20.7% of the population were under the age of 18, 4.3% from 18 to 24, 20.4% from 25 to 44, 30.5% from 45 to 64, and 24.1% who were 65 years of age or older. The median age was 48 years. For every 100 females, there were 88.8 males. For every 100 females age 18 and over, there were 92.1 males.

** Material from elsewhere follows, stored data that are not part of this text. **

/-- Settles O25: the slot that RELEASE frees stays FREE through the pass. -/
theorem releaseFreesTheSlot : Obligations.ReleaseFreesTheSlot := by
  intro s p t h x rest hoffer hpass hx e freed passed gone
  have hfree : freed.record (slotOf h) = .free := e.record_freeWhere_one _
  have heffect : e.requestEffect p t (.release h) =
      e.finish passed.1 (x.convCompletion .released ++ [answerTo p t .ok .empty] ++ passed.2) :=
    Engine.releaseReq_of_held hpass hx
  have hgone : x.convCompletion .released = gone := by
    rw [Held.convCompletion_eq, Engine.owner_of_checks hpass hx]
    rfl
  refine ⟨Engine.passUnlessFrozen_record hfree rfl rfl, ?_, exec_command_eq hoffer (heffect.trans ?_)⟩
  · exact (freed.passUnlessFrozen_frame.issue _).trans (Engine.issue_freeWhere ..)
  · rw [hgone]
    exact Engine.finish_passed hfree rfl rfl (by rw [hx]; nofun)

/-- Settles O26: the lease without a conversion stays as DOWNGRADE writes it through the pass. -/
theorem downgradeMakesTheLeaseShared : Obligations.DowngradeMakesTheLeaseShared := by
  intro s p t h x rest hoffer hpass hx hsole hconv e down passed
  have hdown : down.record (slotOf h) = .held { x with mode := .shared } := Engine.record_setRecord_self ..
  have heffect : e.requestEffect p t (.downgrade h) =
      e.finish passed.1 ([answerTo p t .ok (.downgrade none)] ++ passed.2) :=
    Engine.downgradeReq_of_sole hpass hx hsole
  refine ⟨Engine.passUnlessFrozen_record hdown rfl hconv, exec_command_eq hoffer (heffect.trans ?_)⟩
  refine Engine.finish_passed hdown rfl hconv fun hsame => ?_
  rw [hx] at hsame
  cases (congrArg (fun y : Held => y.mode) (Record.held.inj hsame)).trans hsole

/-- Settles O28: the record loses its mark, with its slot when it is RETIRED. -/
theorem acknowledgeTakesTheMarkOff : Obligations.AcknowledgeTakesTheMarkOff := by
  intro s p t h rest hoffer hpass e k
  refine ⟨fun x hx => exec_command_eq (r := .acknowledge h) hoffer ?_,
    fun x d m hx hterm hwarned => exec_command_eq (r := .acknowledge h) hoffer ?_⟩
  · refine (Engine.acknowledgeReq_of_retired hpass hx).trans (Engine.finish_of_record (k := k) ?_)
    rw [Engine.record_freeWhere_one, hx]
    nofun
  · refine (Engine.acknowledgeReq_of_warned hpass hx hwarned).trans ?_
    unfold Engine.acknowledgeWarned
    rw [hterm]
    refine Engine.finish_of_record (k := k) fun hsame => ?_
    rw [Engine.record_setRecord_self, hx] at hsame
    cases (congrArg Held.warned (Record.held.inj hsame)).trans hwarned

end Sys2Proof.Machine

/-! ## Lookup and OPEN: proofs about Machine/Lookup.lean (R100, R101, R105 to R115) and Machine/Sessions.lean (R120,
R124, R125) -/

namespace Sys2Proof.Machine

section
variable {e : Engine} {p : Port} {t : Tag} {k : SlotNo}

/-! ### NOTICE (R100, R101) -/

theorem Engine.noticeReq_of_open (hopen : (e.session p).isOpen = true) :
    e.noticeReq p t = match e.markedSlots p with
      | j :: _ => e.reply p t .ok (.notice { marked := e.markedCount p, view := e.view j })
      | [] => e.refuse p t .nothing .notice :=
  if_neg (by rw [Engine.sessionOpen, hopen]; nofun)

/-! ### PROBE (R105 to R107) -/

/-- A view shows the overdue mark of its record, and a FREE slot has neither. -/
theorem Record.view_overdue (r : Record) (h : Handle) (n : Tick) (frozen : Bool) :
    ((r.view h n frozen).any fun v => v.overdue) = r.overdue n frozen := by
  cases r with
  | free => exact (Bool.and_eq_false_iff.mpr (.inl (Bool.and_false _))).symm
  | _ => rfl

theorem Engine.probeReq_of_passing {b : BitVec 24} {l : Half}
    (h : firstFailing (e.requestChecks p (.probe b l)) = none) :
    e.probeReq p t b l = e.reply p t .ok (.probe (e.probePayload (regionOf b l))) := by
  simp only [firstFailing_none, Engine.requestChecks, List.forall_mem_cons, Request.meaningless,
    ← baseMeaningful_eq] at h
  obtain ⟨hopen, hbase, hfits, -⟩ := h
  unfold Engine.probeReq Engine.sessionOpen
  rw [if_neg (by rw [hopen]; nofun), if_neg (by rw [hbase]; nofun),
    if_neg (by rw [regionOf_valid l hbase, hfits]; nofun)]

/-! ### Scans (R109 to R115) -/

theorem filterByte_cases (f : Byte) : f = 0 ∨ f = 1 ∨ f = 2 ∨ f = 3 ∨ 3 < f.toNat := by
  decide +revert

/-- The filter of SCAN_FIRST's operands, in the words of the statements. -/
theorem filterOf_eq {f : Filter} {fb pb : Byte} {b : BitVec 24} {l : Half}
    (hmeant : (Request.scanFirst fb pb b l).meaningless = false) (hown : fb = 0 → f = .own p)
    (hport : fb = 1 → ∃ q, portOf pb = some q ∧ f = .port q) (hregion : fb = 2 → f = .region (regionOf b l))
    (hall : fb = 3 → f = .all) : filterOf p fb pb b l = some f := by
  rcases filterByte_cases fb with rfl | rfl | rfl | rfl | hbig
  · rw [hown rfl]
    rfl
  · obtain ⟨q, hq, hf⟩ := hport rfl
    rw [hf]
    exact (congrArg (Option.map Filter.port) hq :)
  · have hbase : baseMeaningful b = true := by
      rw [baseMeaningful_eq]
      simpa [Request.meaningless] using hmeant
    rw [hregion rfl]
    exact if_pos hbase
  · rw [hall rfl]
    rfl
  · simp [Request.meaningless, hbig] at hmeant

theorem Engine.scanFirstReq_of_passing {f : Filter} {fb pb : Byte} {b : BitVec 24} {l : Half}
    (h : firstFailing (e.requestChecks p (.scanFirst fb pb b l)) = none)
    (hf : (Request.scanFirst fb pb b l).meaningless = false → filterOf p fb pb b l = some f) :
    e.scanFirstReq p t fb pb b l = e.scanStep p t f e.generation 0 := by
  simp only [firstFailing_none, Engine.requestChecks, List.forall_mem_cons, Bool.not_eq_true'] at h
  obtain ⟨hopen, hmeant, hright, hfits, -⟩ := h
  rcases filterOf_cases p fb pb b l with ⟨hno, -⟩ | ⟨-, x, hx, hneeds, hvalid⟩
  · rw [hno] at hmeant
    cases hmeant
  · cases (hf hmeant).symm.trans hx
    unfold Engine.scanFirstReq Engine.sessionOpen
    rw [if_neg (by rw [hopen]; nofun), hx]
    dsimp only
    rw [if_neg (by rw [hneeds]; simpa [bne, or_iff_not_imp_left] using hright), if_neg (by rw [hvalid, hfits]; nofun)]

theorem Engine.scanNextReq_of_cursor {c : Cursor} (hopen : (e.session p).isOpen = true)
    (hc : (e.session p).cursor = some c) :
    e.scanNextReq p t = e.scanStep p t c.filter c.startGen c.next.val := by
  unfold Engine.scanNextReq Engine.sessionOpen
  rw [if_neg (by rw [hopen]; nofun), hc]

theorem Cursor.after_of_next {f : Filter} {g : Half} {n : SlotNo} (h : k.val + 1 = n.val) :
    Cursor.after f g k = some { filter := f, next := n, startGen := g } := by
  have hlt : k.val < 63 := by have := n.isLt; omega
  have hn : (⟨k.val + 1, by omega⟩ : SlotNo) = n := Fin.ext h
  rw [Cursor.after, dif_pos hlt, hn]

theorem Cursor.after_of_last {f : Filter} {g : Half} (h : k.val = 63) : Cursor.after f g k = none :=
  dif_neg (by omega)
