-- ==== Sys2Proof/Decode.lean ====
section
/-! DEFINITION. The command word (30_encoding.md rules R300 to R303): a total decoder that rejects by name, and the
encoder.

Pattern, bit 31 on the left: `xxxxxxxxxxxxxxxxxxxxxxi1xxxxvvvv`. The bits marked x are ignored, whatever their value. -/

namespace Sys2Proof

/-- The variant code (R302). -/
def Variant.code : Variant → BitVec 4
  | .mh2 => 0
  | .mh2a => 1
  | .mhn2 => 2
  | .mha2 => 3
  | .mh3_32 => 4
  | .mh64a => 5
  | .mh64b => 6
  | .mh3_x86_128 => 7
  | .mh3_x64_128 => 8

/-- The variant a code selects; codes 9 to 15 are reserved (R302, R303). -/
def Variant.ofCode (v : BitVec 4) : Option Variant :=
  match v.toNat with
  | 0 => some .mh2
  | 1 => some .mh2a
  | 2 => some .mhn2
  | 3 => some .mha2
  | 4 => some .mh3_32
  | 5 => some .mh64a
  | 6 => some .mh64b
  | 7 => some .mh3_x86_128
  | 8 => some .mh3_x64_128
  | _ => none

/-- The command that selects a variant with interrupt enable `ie`. -/
def Variant.instr (ie : Bool) : Variant → Instr
  | .mh2 => .mh2 ie
  | .mh2a => .mh2a ie
  | .mhn2 => .mhn2 ie
  | .mha2 => .mha2 ie
  | .mh3_32 => .mh3_32 ie
  | .mh64a => .mh64a ie
  | .mh64b => .mh64b ie
  | .mh3_x86_128 => .mh3_x86_128 ie
  | .mh3_x64_128 => .mh3_x64_128 ie

/-- `CMD.VARIANT`, bits 3:0 (R300). -/
def cmdVariant (w : Word) : BitVec 4 := w.extractLsb' 0 4

/-- `CMD.START`, bit 8 (R300). -/
def cmdStart (w : Word) : Bool := w.getLsbD 8

/-- `CMD.IE`, bit 9 (R300). -/
def cmdIe (w : Word) : Bool := w.getLsbD 9

/-- Why a word written to CTRL is not an instruction. -/
inductive NotAnInstr where
  /-- Bit 8 is 0: a plain configuration write, not a command (R301). -/
  | noStart
  /-- A command whose code is one of 9 to 15 (R303); the block rejects it with error 1 (R802). -/
  | reservedCode (v : BitVec 4)
  deriving DecidableEq, Repr

/-- The instruction a word written to CTRL is, or why it is none (R301, R302, R303). -/
def decode (w : Word) : Except NotAnInstr Instr :=
  if cmdStart w then
    match Variant.ofCode (cmdVariant w) with
    | some v => .ok (v.instr (cmdIe w))
    | none => .error (.reservedCode (cmdVariant w))
  else .error .noStart

/-- The command word of an instruction, with zeros in the reserved bits (R300, R307). -/
def encode (i : Instr) : Word :=
  (0#22 ++ BitVec.ofBool i.ie ++ 1#1 ++ 0#4 ++ i.variant.code : BitVec 32)

/-- The instruction the decoder reads from a word numbered as spec/opcode_table.json numbers it. A command is exactly
one 32-bit word (R300): bits above `nbits` are 0, and nothing longer is a command. -/
def decodeTableWord (nbits w : Nat) : Option Instr :=
  if nbits ≤ 32 then (decode (BitVec.ofNat 32 (w % 2 ^ nbits))).toOption else none

end Sys2Proof
end

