-- ==== Sys2Proof/Machine/Bus.lean ====
section
/-! DEFINITION. The register window's names and offsets, bus accesses, the host's statements, and the turns of the
schedule (10_state.md rule R104; 30_encoding.md rule R306; 44_dispatch_job.md rule R800). -/

namespace Sys2Proof.Machine

/-- The registers of the window (10_state.md rule R104). `reserved k` is the slot at offset 0x2C + 4k (R115). -/
inductive Reg where
  | ctrl
  | status
  | seed
  | src
  | len
  | errAddr
  | res0
  | res1
  | res2
  | res3
  | caps
  | reserved (k : Fin 5)
  deriving DecidableEq, Repr

/-- The offset of a register in the window (R104). -/
def Reg.offset : Reg → Nat
  | .ctrl => 0x00
  | .status => 0x04
  | .seed => 0x08
  | .src => 0x0C
  | .len => 0x10
  | .errAddr => 0x14
  | .res0 => 0x18
  | .res1 => 0x1C
  | .res2 => 0x20
  | .res3 => 0x24
  | .caps => 0x28
  | .reserved k => 0x2C + 4 * k.val

/-- The register at an offset of the window; none where the offset is not a multiple of 4 or lies past 0x3C. -/
def Reg.ofOffset (off : Nat) : Option Reg :=
  if off % 4 = 0 then
    match off / 4 with
    | 0 => some .ctrl
    | 1 => some .status
    | 2 => some .seed
    | 3 => some .src
    | 4 => some .len
    | 5 => some .errAddr
    | 6 => some .res0
    | 7 => some .res1
    | 8 => some .res2
    | 9 => some .res3
    | 10 => some .caps
    | 11 => some (.reserved 0)
    | 12 => some (.reserved 1)
    | 13 => some (.reserved 2)
    | 14 => some (.reserved 3)
    | 15 => some (.reserved 4)
    | _ => none
  else none

/-- A bus access to the host's address space: where, and how many bytes wide (20_memory.md rule R207). -/
structure Access where
  addr : Nat
  bytes : Nat
  deriving DecidableEq, Repr

/-- The access that reaches a register: aligned, 32 bits, at REG_BASE + offset (10_state.md rule R104; R207). -/
def Reg.access (r : Reg) (regBase : Nat) : Access := ⟨regBase + r.offset, 4⟩

/-- One statement of a host (30_encoding.md rule R306), its registers given as bus accesses. -/
inductive HostStmt where
  /-- `WR <reg>, <value>` -/
  | wr (a : Access) (value : Word)
  /-- `RD <reg> -> $<name>` -/
  | rd (a : Access) (name : String)
  /-- `POLL <reg>, <mask>` -/
  | poll (a : Access) (mask : Word)
  /-- `MEM <addr>: <hex bytes>` -/
  | mem (addr : Word) (bytes : List Byte)
  deriving DecidableEq, Repr

/-- Whose step comes next (44_dispatch_job.md rule R800): a host step, the engine's completion step, or reset. -/
inductive Turn where
  | host
  | engine
  | reset
  deriving DecidableEq, Repr

end Sys2Proof.Machine
end

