@[simp] theorem State.useDraws_portReads (s : State) : (s.useDraws).portReads = s.portReads := by
  unfold State.useDraws; split <;> rfl

@[simp] theorem State.useDraws_host (s : State) : (s.useDraws).host = s.host := by
  unfold State.useDraws; split <;> rfl

@[simp] theorem State.useDraws_observed (s : State) : (s.useDraws).observed = s.observed := by
  unfold State.useDraws; split <;> rfl

@[simp] theorem State.useDraws_turns (s : State) : (s.useDraws).turns = s.turns := by
  unfold State.useDraws; split <;> rfl

@[simp] theorem State.useDraws_disturbed (s : State) : s.useDraws.disturbed = false := by
  unfold State.useDraws
  split
  · rfl
  · simp_all

/-! ### The snapshot and the report's readers -/

@[simp] theorem State.snapshot_code (s : State) (v : Variant) : (s.snapshot v).code = v := rfl

@[simp] theorem State.snapshot_seed (s : State) (v : Variant) : (s.snapshot v).seed = s.seed := rfl

@[simp] theorem State.snapshot_src (s : State) (v : Variant) : (s.snapshot v).src = s.src := rfl

@[simp] theorem State.snapshot_n (s : State) (v : Variant) : (s.snapshot v).n = s.len := rfl

@[simp] theorem State.snapshot_setCtrl (s : State) (c : BitVec 4) (b : Bool) (v : Variant) :
    (s.setCtrl c b).snapshot v = s.snapshot v := rfl

@[simp] theorem State.rangeOk_setCtrl (s : State) (c : BitVec 4) (b : Bool) :
    (s.setCtrl c b).rangeOk = s.rangeOk := rfl

theorem State.busy_eq_false_iff (s : State) : s.busy = false ↔ s.phase = .idle := by
  unfold State.busy; split <;> simp_all

theorem State.busy_eq_true_iff (s : State) : s.busy = true ↔ s.phase ≠ .idle := by
  unfold State.busy; split <;> simp_all

end Sys2Proof.Machine
end

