-- ==== Sys2Proof/Laws/Primitives.lean ====
section
/-! SUPPORT. The block loop's equations, and that it depends only on what its step does at the positions it visits. -/

namespace Sys2Proof.Machine

@[simp] theorem blockLoop_zero {σ : Type} (size : Nat) (f : σ → Nat → σ) (p : Nat) (acc : σ) :
    blockLoop size f 0 p acc = acc := rfl

theorem blockLoop_succ {σ : Type} (size : Nat) (f : σ → Nat → σ) (blocks p : Nat) (acc : σ) :
    blockLoop size f (blocks + 1) p acc = blockLoop size f blocks (p + size) (f acc p) := rfl

/-- One more block, taken at the end. -/
theorem blockLoop_succ_last {σ : Type} (size : Nat) (f : σ → Nat → σ) (blocks p : Nat) (acc : σ) :
    blockLoop size f (blocks + 1) p acc = f (blockLoop size f blocks p acc) (p + size * blocks) := by
  induction blocks generalizing p acc with
  | zero => rfl
  | succ n ih =>
    rw [blockLoop_succ, ih, ← blockLoop_succ]
    congr 1
    rw [Nat.mul_succ]
    omega

/-- Two loops whose steps agree at every position visited give the same accumulators. -/
theorem blockLoop_congr {σ : Type} {size : Nat} {f g : σ → Nat → σ} {blocks p : Nat}
    (h : ∀ acc k, k < blocks → f acc (p + size * k) = g acc (p + size * k)) (acc : σ) :
    blockLoop size f blocks p acc = blockLoop size g blocks p acc := by
  induction blocks with
  | zero => rfl
  | succ n ih =>
    rw [blockLoop_succ_last, blockLoop_succ_last, ih fun acc k hk => h acc k (by omega)]
    exact h _ n (by omega)

@[simp] theorem tail2_zero (B : List Byte) (h : Word) (p : Nat) : tail2 B h p 0 = h := rfl

@[simp] theorem tail64a_zero (B : List Byte) (h : DWord) (p : Nat) : tail64a B h p 0 = h := rfl

end Sys2Proof.Machine
end

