/-- A step on a host write to a register's own offset writes that register. -/
theorem step_of_write {s u : State} {r : Reg} {w : Word} (h : HostNext s (.wr (r.access s.cfg.regBase) w) u) :
    step s = .next (u.writeReg r w) := by
  rw [step_of_hostNext h]
  cases hc : commandOf s.cfg.regBase (.wr (r.access s.cfg.regBase) w) with
  | none => simp [State.hostStep, (RegistersKept.of_hostNext h).cfg]
  | some i =>
    obtain ⟨a, w', hstmt, hresolve, hdecode⟩ := commandOf_eq_some hc
    cases hstmt
    rw [Access.resolve_access] at hresolve
    cases hresolve
    exact (exec_eq i u).trans (congrArg _ (u.writeCtrl_of_decode hdecode).symm)

/-- A step on a host read of a register's own offset records the register's value. -/
theorem step_of_read {s u : State} {r : Reg} {x : String} (h : HostNext s (.rd (r.access s.cfg.regBase) x) u) :
    step s = .next (u.observe x (u.readReg r)) := by
  rw [step_of_hostNext h]
  simp [commandOf, State.hostStep, (RegistersKept.of_hostNext h).cfg]

/-- What a step does to the block: a host write to one register, the engine's step, reset, or nothing. -/
theorem step_effects {s t : State} (h : step s = .next t) :
    (∃ r w u, HostNext s (.wr (Reg.access r s.cfg.regBase) w) u ∧ t = u.writeReg r w) ∨
      (∃ u, EngineNext s u ∧ t = u.engineStep) ∨ (∃ u, ResetNext s u ∧ t = u.resetBlock) ∨ RegistersKept s t := by
  obtain ⟨stmt, u, i, hn, hc, rfl⟩ | ⟨stmt, u, hn, hc, hs⟩ | he | hr | ⟨-, ts, rfl⟩ := step_cases h
  · obtain ⟨a, w, rfl, ha, hd⟩ := commandOf_eq_some hc
    obtain rfl := Access.eq_access_of_resolve ha
    exact .inl ⟨.ctrl, w, u, hn, (u.writeCtrl_of_decode hd).symm⟩
  · by_cases hw : ∃ a w, stmt = .wr a w
    · obtain ⟨a, w, rfl⟩ := hw
      obtain ⟨a', w', r, hstmt, ha, rfl⟩ | ⟨_, _, _, hstmt, -⟩ | ⟨_, _, hstmt, -⟩ | ⟨_, _, hstmt, -⟩ :=
        State.hostStep_next hs <;> cases hstmt
      rw [(RegistersKept.of_hostNext hn).cfg] at ha
      obtain rfl := Access.eq_access_of_resolve ha
      exact .inl ⟨r, w, u, hn, rfl⟩
    · exact .inr (.inr (.inr ((RegistersKept.of_hostNext hn).trans
        (.of_hostStep hs fun a w heq => hw ⟨a, w, heq⟩))))
  · exact .inr (.inl he)
  · exact .inr (.inr (.inl hr))
  · exact .inr (.inr (.inr (by constructor <;> rfl)))

end Sys2Proof.Machine
end

section
/-! PROOFS. Scope: the report's invariant on every step (10_state.md rules R107 and R118; 60_exceptions.md R900). -/

namespace Sys2Proof.Machine

/-- The report's invariant speaks of the block's registers alone. -/
theorem RegistersKept.statusInv {s t : State} (h : RegistersKept s t) (hs : s.StatusInv) : t.StatusInv := by
  unfold State.StatusInv
  rw [h.phase, h.done, h.err, h.errcode, h.errAddr]
  exact hs

/-- An error entry with a code of R900 meets the invariant, if only a bus error carries an address. -/
theorem State.endWithError_statusInv {e : BitVec 4} {a : Word}
    (hcode : e = errIllegalVariant ∨ e = errRange ∨ e = errBus) (haddr : a ≠ 0 → e = errBus) (res : ResWords) (s : State) :
    (s.endWithError e a res).StatusInv := by
  have hrange : e ≠ 0 ∧ e.toNat ≤ 3 := by
    rcases hcode with rfl | rfl | rfl <;> decide
  exact ⟨fun h => absurd rfl h, fun _ => rfl, iff_of_true hrange.1 rfl, hrange.2, haddr⟩

theorem State.endWithResult_statusInv (res : ResWords) (s : State) : (s.endWithResult res).StatusInv := by
  simp [State.StatusInv]

theorem State.accept_statusInv (v : Variant) (s : State) : (s.accept v).StatusInv := by
  simp [State.StatusInv]

theorem State.resetBlock_statusInv (s : State) : s.resetBlock.StatusInv := by
  simp [State.StatusInv]

/-- A cleared report meets the invariant in every phase. -/
theorem State.acknowledge_statusInv {s : State} (h : s.StatusInv) (w : Word) : (s.acknowledge w).StatusInv := by
  unfold State.acknowledge
  split
  · simp [State.StatusInv]
  · exact h

theorem State.writeCtrl_statusInv {s : State} (h : s.StatusInv) (w : Word) : (s.writeCtrl w).StatusInv := by
  obtain hw | ⟨-, -, e, he, hw⟩ | ⟨-, f, -, -, hw⟩ := s.writeCtrl_outcomes w <;> rw [hw]
  · exact h
  · exact State.endWithError_statusInv (he.imp_right .inl) (fun h0 => absurd rfl h0) _ _
  · exact State.accept_statusInv f _

theorem State.writeReg_statusInv {s : State} (h : s.StatusInv) (r : Reg) (w : Word) : (s.writeReg r w).StatusInv := by
  cases r with
  | ctrl => exact State.writeCtrl_statusInv h w
  | status => exact State.acknowledge_statusInv h w
  | _ => exact h

theorem State.engineStep_statusInv {s : State} (h : s.StatusInv) : s.engineStep.StatusInv := by
  obtain ⟨-, he⟩ | ⟨j, -, ⟨B, -, he⟩ | ⟨fa, -, he⟩⟩ := s.engineStep_cases <;> rw [he]
  · exact h
  · exact State.endWithResult_statusInv _ _
  · exact State.endWithError_statusInv (.inr (.inr rfl)) (fun _ => rfl) _ _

The median household income was $30,764 and the median family income was $39,063. Males had a median income of $30,357 and females $16,667. The per capita income was $17,489. About 7.0% of families and 7.4% of the population were below the poverty line, including 6.8% of those under age 18 and 10.6% of those age 65 or over.

==Government==
The Southwest Multi-County Correction Center, on behalf of the North Dakota Department of Corrections and Rehabilitation, operates the Dakota Women's Correctional and Rehabilitation Center in New England.

==Education==
The New England Public School District 9 was organized in September 1914.
- New England High School (7-12) in New England
- New England Elementary School (PK-6) in New England

The area is served by the New England Public School District 9. It operates the New England School. In the 2025-26 academic year, the district reported a total of 266 students.